[Material shown — start]

-- ==== Sys2Proof/Machine/Ops.lean ====
section
/-! DEFINITION. The named operations over the state: one update for each field, the accessors of ports, lanes, lifts,
entries and products, the lane-to-lift scheme, and instants. No other file writes a field of the state. -/

namespace Sys2Proof.Machine

/-! ### One update for each field -/

/-- `s` with the command queue replaced. -/
def State.withPending (s : State) (x : List Instr) : State := { s with pending := x }

/-- `s` with the input pins replaced. -/
def State.withPins (s : State) (x : Pins) : State := { s with pins := x }

/-- `s` with the gate ports replaced. -/
def State.withGates (s : State) (x : Vector PortRec 4) : State := { s with gates := x }

/-- `s` with the office port replaced. -/
def State.withOffice (s : State) (x : PortRec) : State := { s with office := x }

/-- `s` with the entries by slot replaced. -/
def State.withSlots (s : State) (x : List (Nat × Entry)) : State := { s with slots := x }

/-- `s` with the free-slot count replaced. -/
def State.withFreeSlots (s : State) (x : Nat) : State := { s with freeSlots := x }

/-- `s` with the product table replaced. -/
def State.withProducts (s : State) (x : Vector Product 64) : State := { s with products := x }

/-- `s` with the configured resort code replaced. -/
def State.withResort (s : State) (x : Nat) : State := { s with resort := x }

/-- `s` with the use history store replaced. -/
def State.withHistory (s : State) (x : History) : State := { s with history := x }

/-- `s` with the season clock replaced. -/
def State.withClock (s : State) (x : Clock) : State := { s with clock := x }

/-- `s` with the calendar replaced. -/
def State.withCalendar (s : State) (x : Calendar) : State := { s with calendar := x }

/-- `s` with the lanes replaced. -/
def State.withLanes (s : State) (x : Vector LaneRec 8) : State := { s with lanes := x }

/-- `s` with the lifts replaced. -/
def State.withLifts (s : State) (x : Vector LiftRec 4) : State := { s with lifts := x }

/-- `s` with the scheme in force replaced. -/
def State.withScheme (s : State) (x : Scheme) : State := { s with scheme := x }

/-- `s` with the count unit replaced. -/
def State.withCounts (s : State) (x : CountUnit) : State := { s with counts := x }

/-- `s` with the tariff replaced. -/
def State.withTariff (s : State) (x : Vector (Vector Nat 4) 8) : State := { s with tariff := x }

/-- `s` with the arbiter replaced. -/
def State.withArbiter (s : State) (x : Arbiter) : State := { s with arbiter := x }

/-- `s` with the sweep replaced. -/
def State.withSweep (s : State) (x : Sweep) : State := { s with sweep := x }

/-- `s` with the number of free orders drawn replaced. -/
def State.withOrderIndex (s : State) (x : Nat) : State := { s with orderIndex := x }
/-! ### Ports, lanes and lifts -/

/-- What the part keeps for port `p`. -/
def State.port (s : State) : Port → PortRec
  | .gate k => s.gates[k]
  | .office => s.office

/-- `s` with port `p` replaced. -/
def State.setPort (s : State) (p : Port) (r : PortRec) : State :=
  match p with
  | .gate k => s.withGates (s.gates.set k r)
  | .office => s.withOffice r

/-- `s` with port `p` changed by `f`. -/
def State.modPort (s : State) (p : Port) (f : PortRec → PortRec) : State := s.setPort p (f (s.port p))

/-- The five ports. -/
def allPorts : List Port := [.gate 0, .gate 1, .gate 2, .gate 3, .office]

/-- What the part keeps for lane `l`. -/
def State.lane (s : State) (l : Lane) : LaneRec := s.lanes[l]

/-- `s` with lane `l` replaced. -/
def State.setLane (s : State) (l : Lane) (r : LaneRec) : State := s.withLanes (s.lanes.set l r)

/-- `s` with lane `l` changed by `f`. -/
def State.modLane (s : State) (l : Lane) (f : LaneRec → LaneRec) : State := s.setLane l (f (s.lane l))

/-- The eight lanes, in ascending order. -/
def allLanes : List Lane := [0, 1, 2, 3, 4, 5, 6, 7]

/-- What the part keeps for lift `f`. -/
def State.lift (s : State) (f : Lift) : LiftRec := s.lifts[f]

/-- `s` with lift `f` replaced. -/
def State.setLift (s : State) (f : Lift) (r : LiftRec) : State := s.withLifts (s.lifts.set f r)

/-- The four lifts, in ascending order. -/
def allLifts : List Lift := [0, 1, 2, 3]

/-- The gate port that runs a lane: gate processor k runs lanes 2k and 2k+1 (00_scope.md, section 1). -/
def gateOf (l : Lane) : Port := .gate ⟨l.val / 2, by omega⟩

/-- The lift that a scheme assigns to a lane: the table of R109. -/
def Scheme.liftOf : Scheme → Lane → Lift
  | .s0, _ => 0
  | .s1, l => #v[(0 : Lift), 0, 0, 0, 1, 1, 1, 1][l]
  | .s2, l => #v[(0 : Lift), 0, 1, 1, 2, 2, 3, 3][l]
  | .s3, l => #v[(0 : Lift), 0, 0, 0, 1, 1, 2, 3][l]

/-- The lane's lift under the scheme in force (R109). -/
def State.liftOf (s : State) (l : Lane) : Lift := s.scheme.liftOf l

/-! ### Entries and products -/

/-- The entry in slot `n`, if the slot is occupied. -/
def State.entryAt (s : State) (n : Nat) : Option Entry := Table.get s.slots n

/-- `s` with entry `e` in slot `n`. -/
def State.putEntry (s : State) (n : Nat) (e : Entry) : State := s.withSlots (Table.put s.slots n e)

/-- `s` with the entry of slot `n`, if there is one, changed by `f`. -/
def State.modEntry (s : State) (n : Nat) (f : Entry → Entry) : State :=
  match s.entryAt n with
  | some e => s.putEntry n (f e)
  | none => s

/-- The bucket of a pass number (R4). -/
def bucketOf (pass : Nat) : Nat := pass % Config.bucketCount

/-- The slots of a bucket, in ascending order (section 1.3). -/
def bucketSlots (b : Nat) : List Nat := (List.range Config.bucketSize).map (Config.bucketSize * b + ·)

/-- The slot whose entry holds a pass number, looked for in the pass's bucket (R4). -/
def State.findSlot (s : State) (pass : Nat) : Option Nat :=
  (bucketSlots (bucketOf pass)).find? fun n => (s.entryAt n).any fun e => e.pass == pass

/-- The slot and entry of a pass number, or none (R4). -/
def State.findPass (s : State) (pass : Nat) : Option (Nat × Entry) :=
  match s.findSlot pass with
  | none => none
  | some n => (s.entryAt n).map fun e => (n, e)

/-- The lowest-numbered free slot of a pass's bucket (R4). -/
def State.freeSlotFor (s : State) (pass : Nat) : Option Nat :=
  (bucketSlots (bucketOf pass)).find? fun n => (s.entryAt n).isNone

/-- The product of a code (R6). -/
def State.product (s : State) (c : Fin 64) : Product := s.products[c]

/-! ### Instants (R48) -/

/-- Now: the day number and second of day that the clock holds (00_scope.md, 4.1). -/
def State.now (s : State) : Instant := { day := s.clock.day, sec := s.clock.sec }

/-- Whether one instant is at or before another (R48). -/
def Instant.le (a b : Instant) : Bool := a.day < b.day || (a.day == b.day && a.sec ≤ b.sec)

/-- The instant `n` seconds after another, `n` in 0–86,399 (R48). -/
def Instant.after (a : Instant) (n : Nat) : Instant :=
  if a.sec + n ≤ Config.lastSecond then { day := a.day, sec := a.sec + n }
  else if a.day + 1 ≤ Config.lastDay then { day := a.day + 1, sec := a.sec + n - Config.daySeconds }
  else { day := Config.lastDay, sec := Config.lastSecond }

/-- The seconds from one instant to another, a signed number: the difference of the seconds of day plus 86,400 for each
day by which the later day number exceeds the earlier (R97, R118). -/
def secondsFrom (a b : Instant) : Int := (b.sec : Int) - (a.sec : Int) + Config.daySeconds * ((b.day - a.day : Nat) : Int)

end Sys2Proof.Machine
end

[Material shown — finish]

What you will do → A line qualifies when it holds the word "withLifts"; report all qualifying lines from the records above.

Output →
def State.withLifts (s : State) (x : Vector LiftRec 4) : State := { s with lifts := x }
def State.setLift (s : State) (f : Lift) (r : LiftRec) : State := s.withLifts (s.lifts.set f r)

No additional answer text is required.